Chair of Saint Peter


Chair of Saint Peter
The Chair of Saint Peter (bottom, center), by Bernini in St. Peter's Basilica, Rome
The Cathedra Petri, seen from behind the High Altar of St. Peter's

The Chair of Saint Peter is a relic conserved in St. Peter's Basilica, enclosed in a gilt bronze casing that was designed by Gian Lorenzo Bernini and executed 1647-53.

The chair of a bishop is a cathedra. The cathedra in Saint Peter's Basilica was once used by the popes. It was therefore often thought to have been used by Saint Peter himself, but was in fact a gift from Charles the Bald to the Pope in 875.[1]

Like many medieval reliquaries it takes the form of the relic it protects, in this case a chair. Symbolically, the chair Bernini designed had no earthly counterpart in actual contemporary furnishings: it is formed entirely of scrolling members, enclosing a coved panel where the upholstery pattern is rendered as a low relief of Christ giving the keys to Peter. Large angelic figures flank an openwork panel beneath a highly realistic bronze seat cushion, vividly empty: the relic is encased within.[2] The cathedra is lofted on splayed scrolling bars that appear to be effortlessly supported by four over-lifesize bronze Doctors of the Church. The cathedra appears to hover over the altar in the basilica's apse, lit by a central tinted window through which light streams, illuminating the gilded glory of sunrays and sculpted clouds that surrounds the window. Like Bernini's Ecstasy of St Theresa, this is a definitive fusion[3] of the Baroque arts, unifying sculpture and richly polychrome architecture and manipulating effects of light.

Jesus' words to Peter in Matthew 16:18–19, "You are Peter, and upon this Rock, I will build my Church and the gates of Hell shall not prevail against it.

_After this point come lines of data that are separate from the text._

-- ==== Sys2Proof/Machine/Ops.lean ====
section
/-! DEFINITION. The named operations over the state: the buffer memories, the capacities, the entry into
a command error and the return from it (spec/60_exceptions.md R193, R194), acceptance and completion of a
command (spec/42_command_control.md R162, R166), reset and power-on (spec/70_reset_and_hazards.md R210 to
R213). -/

namespace Sys2Proof.Machine

/-! ### Memory -/

/-- The canonical form: indices strictly rising. An index with no cell reads as no written value, which
no cell equals, so the second half of the form holds of every list (log 5). -/
abbrev Memory.wf (m : Memory) : Prop := m.Pairwise fun x y => x.1 < y.1

/-- The written byte at index `i`, none where nothing has been written since the last draw. -/
def Memory.get? : Memory → Nat → Option Byte
  | [], _ => none
  | (a, v) :: m, i => if i = a then some v else Memory.get? m i

/-- Write `v` at index `i`, keeping the indices rising. -/
def Memory.set : Memory → Nat → Byte → Memory
  | [], i, v => [(i, v)]
  | (a, w) :: m, i, v =>
    if i < a then (i, v) :: (a, w) :: m
    else if i = a then (i, v) :: m
    else (a, w) :: Memory.set m i v

/-- Byte `i` of a buffer: the written byte, or the byte its last draw gave it (R42, R212, R213). -/
def Buffer.read (name : Config.BufferName) (b : Buffer) (i : Nat) : Byte :=
  match Memory.get? b.cells i with
  | some v => v
  | none => Config.freeByte name b.draw i

/-- Write one byte of a buffer. -/
def Buffer.write (b : Buffer) (i : Nat) (v : Byte) : Buffer := { b with cells := Memory.set b.cells i v }

/-- Write `bytes` at indices `i`, `i+1`, ... of a buffer (the loop of R166). -/
def Buffer.writeFrom : Buffer → Nat → List Byte → Buffer
  | b, _, [] => b
  | b, i, v :: vs => Buffer.writeFrom (Buffer.write b i v) (i + 1) vs

/-- Every byte of a buffer becomes unspecified: a new draw, nothing written since (R212, R213). -/
def Buffer.redraw (b : Buffer) : Buffer := ⟨[], b.draw + 1⟩

/-! ### Capacities and buffer bytes -/

/-- HEX_CAP (R9). -/
def State.hexCap (s : State) : Nat := 16 * s.capBlocks.val + 16

/-- BG_CAP = HEX_CAP / 4 (R10). -/
def State.bgCap (s : State) : Nat := s.hexCap / 4

/-- OUT_CAP = HEX_CAP / 2 (R10). -/
def State.outCap (s : State) : Nat := s.hexCap / 2

/-- HEX_MEM[i] (R39). -/
def State.hexByte (s : State) (i : Nat) : Byte := Buffer.read .hex s.hexMem i

/-- BG_MEM[i] (R40). -/
def State.bgByte (s : State) (i : Nat) : Byte := Buffer.read .bg s.bgMem i

/-- OUT_MEM[i] (R41). -/
def State.outByte (s : State) (i : Nat) : Byte := Buffer.read .out s.outMem i

/-- HEX_MEM[0 .. n-1] (R84). -/
def State.hexBytes (s : State) (n : Nat) : List Byte := (List.range n).map s.hexByte

/-- BG_MEM[0 .. n-1] (R84). -/
def State.bgBytes (s : State) (n : Nat) : List Byte := (List.range n).map s.bgByte

/-- OUT_MEM[0 .. n-1] (R221). -/
def State.outBytes (s : State) (n : Nat) : List Byte := (List.range n).map s.outByte

/-- HEX_MEM[i] <- v. -/
def State.setHexByte (i : Nat) (v : Byte) (s : State) : State := { s with hexMem := Buffer.write s.hexMem i v }

/-- BG_MEM[i] <- v. -/
def State.setBgByte (i : Nat) (v : Byte) (s : State) : State := { s with bgMem := Buffer.write s.bgMem i v }

/-! ### Register fields the host writes -/

/-- x[CTRL].IE <- v (R30). -/
def State.setIe (v : Bool) (s : State) : State := { s with ie := v }

/-- x[HEX_LEN].LEN <- v (R34). -/
def State.setHexLen (v : Half) (s : State) : State := { s with hexLen := v }

/-- x[BG_LEN].LEN <- v (R35). -/
def State.setBgLen (v : Half) (s : State) : State := { s with bgLen := v }

/-! ### The model's own fields -/

/-- Record the host port's answer (R50, R57). -/
def State.respond (r : Response) (s : State) : State := { s with response := r }

/-- The turns still to come (R66). -/
def State.withEvents (es : List Event) (s : State) : State := { s with events := es }

/-! ### Command errors: the entry (R193) and the return (R194) -/

/-- Error entry (R193): ERR with its code, DONE clear, the position, and OUT_LEN = 0; nothing else. -/
def State.enterError (kind : ErrKind) (pos : Half) (s : State) : State :=
  { s with done := false, err := true, errCode := errorCode kind, errPos := pos, outLen := 0#16 }

/-- What clears a result or an error: DONE, ERR, ERR_CODE and ERR_POS become 0 (R164, R194). -/
def State.clearResult (s : State) : State :=
  { s with done := false, err := false, errCode := 0#4, errPos := 0#16 }

/-! ### Acceptance and completion -/

/-- Acceptance of DECODE or BLEND (R162). -/
def State.accept (op : PendingOp) (s : State) : State :=
  { s with busy := true, done := false, err := false, errCode := 0#4, errPos := 0#16, outLen := 0#16,
           pendingOp := op }

/-- The outcome of a DECODE or BLEND (R161). -/
inductive CommandOutcome where
  | ok (out : List Byte)
  | err (kind : ErrKind) (pos : Half)
deriving DecidableEq, Repr

/-- The engine returns to idle: BUSY <- 0 and PENDING_OP <- NONE (R166). -/
def State.goIdle (s : State) : State := { s with busy := false, pendingOp := .none }

/-- Success: the output bytes, their number, and DONE (R166, the case ok). -/
def State.postResult (out : List Byte) (s : State) : State :=
  { s with outMem := Buffer.writeFrom s.outMem 0 out, outLen := BitVec.ofNat 16 out.length,
           done := true, err := false, errCode := 0#4, errPos := 0#16 }

/-- The commit of an outcome by the engine's completion step (R166). -/
def State.commit : CommandOutcome → State → State
  | .ok out, s => (s.postResult out).goIdle
  | .err kind pos, s => (s.enterError kind pos).goIdle

/-! ### Reset and power-on -/

/-- The registers at their reset values (R210). The buffers and the parameter keep their values. -/
def State.resetRegisters (s : State) : State :=
  { s with ie := false, busy := false, done := false, err := false, errCode := 0#4, errPos := 0#16,
           hexLen := 0#16, bgLen := 0#16, outLen := 0#16, pendingOp := .none }

/-- RST is asserted (R210); where a command was in progress, every byte of OUT_MEM becomes unspecified
(R212). -/
def State.assertReset (s : State) : State :=
  { s.resetRegisters with rst := true, outMem := if s.busy then Buffer.redraw s.outMem else s.outMem }

/-- RST is deasserted (R214). -/
def State.releaseReset (s : State) : State := { s with rst := false }

/-- Power-on: as a reset, and every byte of the three buffers becomes unspecified (R213). The level of
RST is the platform's and stays (log 7). -/
def State.powerOn (s : State) : State :=
  { s.resetRegisters with
      hexMem := Buffer.redraw s.hexMem, bgMem := Buffer.redraw s.bgMem, outMem := Buffer.redraw s.outMem }

/-! ### Command issue -/

/-- A host write of a command word (R160): a busfault while BUSY = 1 (R216) or while RST is asserted
(R211); otherwise acknowledged, with the effect of the command in the same step. -/
def State.onCommandWrite (effect : State → State) (s : State) : Host.Outcome State Fault Refusal :=
  if s.busy = true ∨ s.rst = true then .next (s.respond .busfaultWrite)
  else .next ((effect s).respond .ack)

/-- An illegal command word (R163): the IllegalCommand error is recorded at once. -/
def execIllegal (s : State) : Host.Outcome State Fault Refusal :=
  s.onCommandWrite (State.enterError .illegalCommand 0#16)

end Sys2Proof.Machine
end

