-- ==== Sys2Proof/Machine/Dispatch.lean ====
section
/-! DEFINITION. The dispatch: one arm per command, each a direct call of its meaning. -/

namespace Sys2Proof.Machine

def exec (i : Instr) (s : State) : Host.Outcome State Fault Refusal :=
  match i with
  | .ack => Sys2Proof.Machine.execAck s
  | .decode => Sys2Proof.Machine.execDecode s
  | .blend => Sys2Proof.Machine.execBlend s

end Sys2Proof.Machine
end

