-- ==== Sys2Proof/Safety.lean ====
section
/-! DEFINITION. What counts as a good state and a good run, in the terms the claims use: the invariants
the spec states of STATUS, PENDING_OP and the buffers, and the spec's own list of busfaults. -/

namespace Sys2Proof.Machine

/-- "At most one of BUSY, DONE and ERR is 1" (R32). -/
abbrev State.AtMostOneStatus (s : State) : Prop :=
  ¬(s.busy = true ∧ s.done = true) ∧ ¬(s.busy = true ∧ s.err = true) ∧ ¬(s.done = true ∧ s.err = true)

/-- "ERR_CODE != 0 if and only if ERR = 1" (R32), and codes 5 to 15 are never produced (R180). -/
abbrev State.ErrorCodeLegal (s : State) : Prop :=
  (s.errCode ≠ 0#4 ↔ s.err = true) ∧ s.errCode.toNat ≤ 4

/-- "PENDING_OP != NONE if and only if BUSY = 1" (R23). -/
abbrev State.PendingWhileBusy (s : State) : Prop := s.pendingOp ≠ .none ↔ s.busy = true

/-- POS is 0 for every outcome but InvalidDigit, and then an index of HEX_MEM (R33). -/
abbrev State.PositionLegal (s : State) : Prop :=
  (s.errCode ≠ errorCode .invalidDigit → s.errPos = 0#16) ∧ s.errPos.toNat < s.hexCap

/-- OUT_LEN is 0 during BUSY and after an error, and never exceeds OUT_CAP (R36). -/
abbrev State.OutputLengthLegal (s : State) : Prop :=
  (s.busy = true ∨ s.err = true → s.outLen = 0#16) ∧ s.outLen.toNat ≤ s.outCap

/-- While RST is asserted every register holds its reset value (R210, R211). -/
abbrev State.QuietInReset (s : State) : Prop :=
  s.rst = true → s = { s.resetRegisters with rst := true }

/-- A buffer holds bytes at indices below its capacity only, in canonical form (R39 to R41). -/
abbrev Buffer.Within (b : Buffer) (cap : Nat) : Prop := Memory.wf b.cells ∧ ∀ c ∈ b.cells, c.1 < cap

/-- The three buffers, each within its capacity (R39 to R41). -/
abbrev State.BuffersLegal (s : State) : Prop :=
  s.hexMem.Within s.hexCap ∧ s.bgMem.Within s.bgCap ∧ s.outMem.Within s.outCap

/-- The invariant of the machine. -/
structure State.Inv (s : State) : Prop where
  atMostOne : s.AtMostOneStatus
  errorCode : s.ErrorCodeLegal
  pending : s.PendingWhileBusy
  position : s.PositionLegal
  outputLength : s.OutputLengthLegal
  quiet : s.QuietInReset
  buffers : s.BuffersLegal

/-! ### The address map and the busfaults as the spec's tables list them (R57, R62) -/

/-- The offsets that start an assigned register, with the name of the register (R24). -/
def registerTable : List (Nat × Reg) :=
  [(0x000, .id), (0x004, .version), (0x008, .cap), (0x00C, .ctrl), (0x010, .cmd), (0x014, .status),
   (0x018, .errPos), (0x01C, .hexLen), (0x020, .bgLen), (0x024, .outLen)]

/-- The registers a host write reaches (access codes RW and WO, R24, R25). -/
def writableRegisters : List Reg := [.ctrl, .cmd, .hexLen, .bgLen]

/-- An offset in the register block 0x000 to 0x0FF (R24, R52). -/
abbrev InRegisterBlock (o : Nat) : Prop := o ≤ 0x00FF

/-- An offset in the ROM window (R58). -/
abbrev InRomWindow (o : Nat) : Prop := 0x0100 ≤ o ∧ o ≤ 0x01FF

/-- An offset in the HEX_MEM window (R59). -/
abbrev InHexWindow (o : Nat) : Prop := 0x4000 ≤ o ∧ o ≤ 0x7FFF

/-- An offset in the BG_MEM window (R60). -/
abbrev InBgWindow (o : Nat) : Prop := 0x8000 ≤ o ∧ o ≤ 0x8FFF

/-- An offset in the OUT_MEM window (R61). -/
abbrev InOutWindow (o : Nat) : Prop := 0xC000 ≤ o ∧ o ≤ 0xDFFF

/-- The offset a transaction is made at. -/
def Txn.offset : Txn → Nat
  | .rd8 a => a.toNat
  | .rd32 a => a.toNat
  | .wr8 a _ => a.toNat
  | .wr32 a _ => a.toNat

/-- RD32 and WR32. -/
def Txn.isWide : Txn → Bool
  | .rd8 _ => false
  | .rd32 _ => true
  | .wr8 _ _ => false
  | .wr32 _ _ => true

/-- WR8 and WR32. -/
def Txn.isWrite : Txn → Bool
  | .rd8 _ => false
  | .rd32 _ => false
  | .wr8 _ _ => true
  | .wr32 _ _ => true

/-- The offset is the start of the register `r` (R24). -/
abbrev Txn.AtRegister (t : Txn) (r : Reg) : Prop := (t.offset, r) ∈ registerTable

/-- R57 case 1: the offset is unassigned: in the register block but the start of no register (R24), or in
one of the gaps of R62. -/
abbrev Txn.Unassigned (t : Txn) : Prop :=
  (InRegisterBlock t.offset ∧ t.offset ∉ registerTable.map Prod.fst) ∨
  (0x0200 ≤ t.offset ∧ t.offset ≤ 0x3FFF) ∨ (0x9000 ≤ t.offset ∧ t.offset ≤ 0xBFFF) ∨ 0xE000 ≤ t.offset

/-- R57 case 2: a 32-bit transaction is misaligned (R53). -/
abbrev Txn.Misaligned (t : Txn) : Prop := t.isWide = true ∧ t.offset % 4 ≠ 0

/-- R57 case 3: an 8-bit transaction in the register block (R52). -/
abbrev Txn.NarrowOnRegister (t : Txn) : Prop := t.isWide = false ∧ InRegisterBlock t.offset

/-- R57 case 4: a write to an RO register, or a read of the WO register CMD (R25). -/
abbrev Txn.WrongDirection (t : Txn) : Prop :=
  (t.isWrite = true ∧ ∃ r : Reg, t.AtRegister r ∧ r ∉ writableRegisters) ∨
  (t.isWrite = false ∧ t.AtRegister .cmd)

/-- R57 case 5: a window offset at or beyond the buffer's capacity (R59 to R61). -/
abbrev Txn.BeyondCapacity (t : Txn) (s : State) : Prop :=
  (InHexWindow t.offset ∧ s.hexCap ≤ t.offset - 0x4000) ∨
  (InBgWindow t.offset ∧ s.bgCap ≤ t.offset - 0x8000) ∨
  (InOutWindow t.offset ∧ s.outCap ≤ t.offset - 0xC000)

/-- R57 case 6: a write to the ROM window or the OUT_MEM window (R58, R61). -/
abbrev Txn.WriteToReadOnlyWindow (t : Txn) : Prop :=
  t.isWrite = true ∧ (InRomWindow t.offset ∨ InOutWindow t.offset)

/-- What R216 forbids while BUSY = 1: a write of CMD, HEX_LEN or BG_LEN, a write in the HEX_MEM or BG_MEM
window, a read in the OUT_MEM window. -/
abbrev Txn.ForbiddenWhileBusy (t : Txn) : Prop :=
  (t.isWrite = true ∧ (t.AtRegister .cmd ∨ t.AtRegister .hexLen ∨ t.AtRegister .bgLen)) ∨
  (t.isWrite = true ∧ (InHexWindow t.offset ∨ InBgWindow t.offset)) ∨
  (t.isWrite = false ∧ InOutWindow t.offset)

/-- The transactions the spec answers with a busfault: the seven cases of R57, and every one while RST is
asserted (R211). -/
abbrev Txn.Busfaults (t : Txn) (s : State) : Prop :=
  s.rst = true ∨ t.Unassigned ∨ t.Misaligned ∨ t.NarrowOnRegister ∨ t.WrongDirection ∨
  t.BeyondCapacity s ∨ t.WriteToReadOnlyWindow ∨ (s.busy = true ∧ t.ForbiddenWhileBusy)

/-- The answer of a busfault: a read returns the data value 0 with it (R57). -/
def Txn.busfault (t : Txn) : Response := if t.isWrite then .busfaultWrite else .busfaultRead 0#32

/-- The answer is a busfault. -/
def Response.isBusfault : Response → Bool
  | .none => false
  | .data8 _ => false
  | .data32 _ => false
  | .ack => false
  | .busfaultRead _ => true
  | .busfaultWrite => true

/-- The bits of a register that are fields, not reserved (R26 to R36). -/
def fieldMask : Reg → Word
  | .id => 0xFFFFFFFF#32
  | .version => 0xFFFFFFFF#32
  | .cap => 0xFFFFFFFF#32
  | .ctrl => 0x00000001#32
  | .cmd => 0xFFFFFFFF#32
  | .status => 0x00000F07#32
  | .errPos => 0x0000FFFF#32
  | .hexLen => 0x0000FFFF#32
  | .bgLen => 0x0000FFFF#32
  | .outLen => 0x0000FFFF#32

/-! ### The ends of a command -/

/-- What a DECODE or BLEND that was issued in `s` leaves when it ends in the error `code` at `pos` (R106,
R140, R193): the three things of R193 and idleness. The port's answer is still the acknowledgement of the
command's word: the model's choice (log 6). -/
def State.endedInError (s : State) (code : BitVec 4) (pos : Half) : State :=
  { s with busy := false, done := false, err := true, errCode := code, errPos := pos, outLen := 0#16,
           pendingOp := .none, response := .ack }

/-- What a DECODE or BLEND that was issued in `s` leaves when it succeeds with `len` output bytes in the
output buffer `out` (R106, R140). The port's answer is as in `State.endedInError` (log 6). -/
def State.endedWell (s : State) (out : Buffer) (len : Nat) : State :=
  { s with busy := false, done := true, err := false, errCode := 0#4, errPos := 0#16,
           outLen := BitVec.ofNat 16 len, pendingOp := .none, outMem := out, response := .ack }

/-- The port takes commands: BUSY = 0 and RST not asserted (R160, R211). -/
abbrev State.TakesCommands (s : State) : Prop := s.busy = false ∧ s.rst = false

/-! ### Runs -/

/-- A turn of the host or the engine, no input of the platform. -/
def Event.isAgentTurn : Event → Bool
  | .host _ => true
  | .engine => true
  | .assertReset => false
  | .releaseReset => false
  | .powerOn => false

/-- A transaction of the host. -/
def Event.isHostTurn : Event → Bool
  | .host _ => true
  | .engine => false
  | .assertReset => false
  | .releaseReset => false
  | .powerOn => false

/-- The command a turn writes to CMD, if the word is legal (R83). -/
def Event.command : Event → Option Instr
  | .host (.wr32 a w) => if a = regOffset .cmd then decodeTableWord 32 w.toNat else none
  | .host (.rd8 _) => none
  | .host (.rd32 _) => none
  | .host (.wr8 _ _) => none
  | .engine => none
  | .assertReset => none
  | .releaseReset => none
  | .powerOn => none

/-- The turn resets the core: RST asserted, or power-on (R210, R213). -/
def Event.resets : Event → Bool
  | .host _ => false
  | .engine => false
  | .assertReset => true
  | .releaseReset => false
  | .powerOn => true

/-- The turn writes in the window that a predicate on offsets describes. -/
def Event.writesIn (window : Nat → Prop) : Event → Prop
  | .host t => t.isWrite = true ∧ window t.offset
  | .engine => False
  | .assertReset => False
  | .releaseReset => False
  | .powerOn => False

/-- The turn is a WR32 of the register `r`. -/
def Event.writesRegister (r : Reg) : Event → Bool
  | .host (.wr32 a _) => a = regOffset r
  | .host (.rd8 _) => false
  | .host (.rd32 _) => false
  | .host (.wr8 _ _) => false
  | .engine => false
  | .assertReset => false
  | .releaseReset => false
  | .powerOn => false

/-- The turn a step takes: the next one of the list, the engine's where the list is empty (R66, log 2). -/
def State.turn (s : State) : Event :=
  match s.events with
  | [] => .engine
  | e :: _ => e

end Sys2Proof.Machine
end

To you have I entrusted the keys of the Kingdom of Heaven and whatever you bind on earth will be bound in heaven, and whatever you loose on earth will be loosed in heaven", are inscribed in Latin in the apse, within which is placed Bernini's monument enclosing the wooden chair, both of which are seen as symbolic of the authority of the Bishop of Rome as Vicar of Christ and successor of Saint Peter.

Early martyrologies indicate that two liturgical feasts were celebrated in Rome, centuries before the time of Charles the Bald, in honour of earlier chairs associated with Saint Peter, one of which was kept in the baptismal chapel of Saint Peter's Basilica, the other at the catacomb of Priscilla.[4] The dates of these celebrations were January 18 and February 22. No surviving chair has been identified with either of these chairs. The feasts thus became associated with an abstract understanding of the "Chair of Peter", which by synecdoche signifies the episcopal office of the Pope as Bishop of Rome, an office considered to have been first held by Saint Peter, and thus extended to the diocese, the See of Rome. Though both feasts were originally associated with Saint Peter's stay in Rome, the ninth-century form of the Martyrologium Hieronymianum associated the January 18 feast with his stay in Rome, and the February 22 feast with his stay at Antioch.

The two feasts were included in the Tridentine Calendar with the rank of Double, which Pope Clement VIII raised in 1604 to the newly invented rank of Greater Double. In the year 1960 Pope John XXIII removed from the General Roman Calendar eight feast days that were second feasts of a single saint or mystery: one of them was the January 18 feast of the Chair of Peter.[5] The February 22 celebration became a Second-Class Feast. This calendar was incorporated in the 1962 Roman Missal of Pope John XXIII, whose continued use as an extraordinary form of the Roman Rite is authorized under the conditions indicated in the motu proprio Summorum Pontificum In the new classification introduced in 1969 the February 22 celebration appears in the Roman Calendar with the rank of Feast. Those traditionalist Catholics who do not accept the changes made by Pope John XXIII continue to celebrate both feast days: "St Peter's Chair at Rome" on January 18 and the "Chair of St Peter at Antioch" on February 22.

References

  1. ^ Interior of St Peter's Basilica.
  2. ^ In late seventeenth-century Venice, Andrea Brustolon constructed a few grandiose armchairs that employ similar sculptural figures doing duty as front legs and armrest supports.
  3. ^ See Gesamtkunstwerk
  4. ^ Catholic Encyclopedia: "Chair of Peter"
  5. ^ Variationes in Breviario et Missali Romano ad normam novi Codicis Rubricarum, I — Variationes in calendario, 8.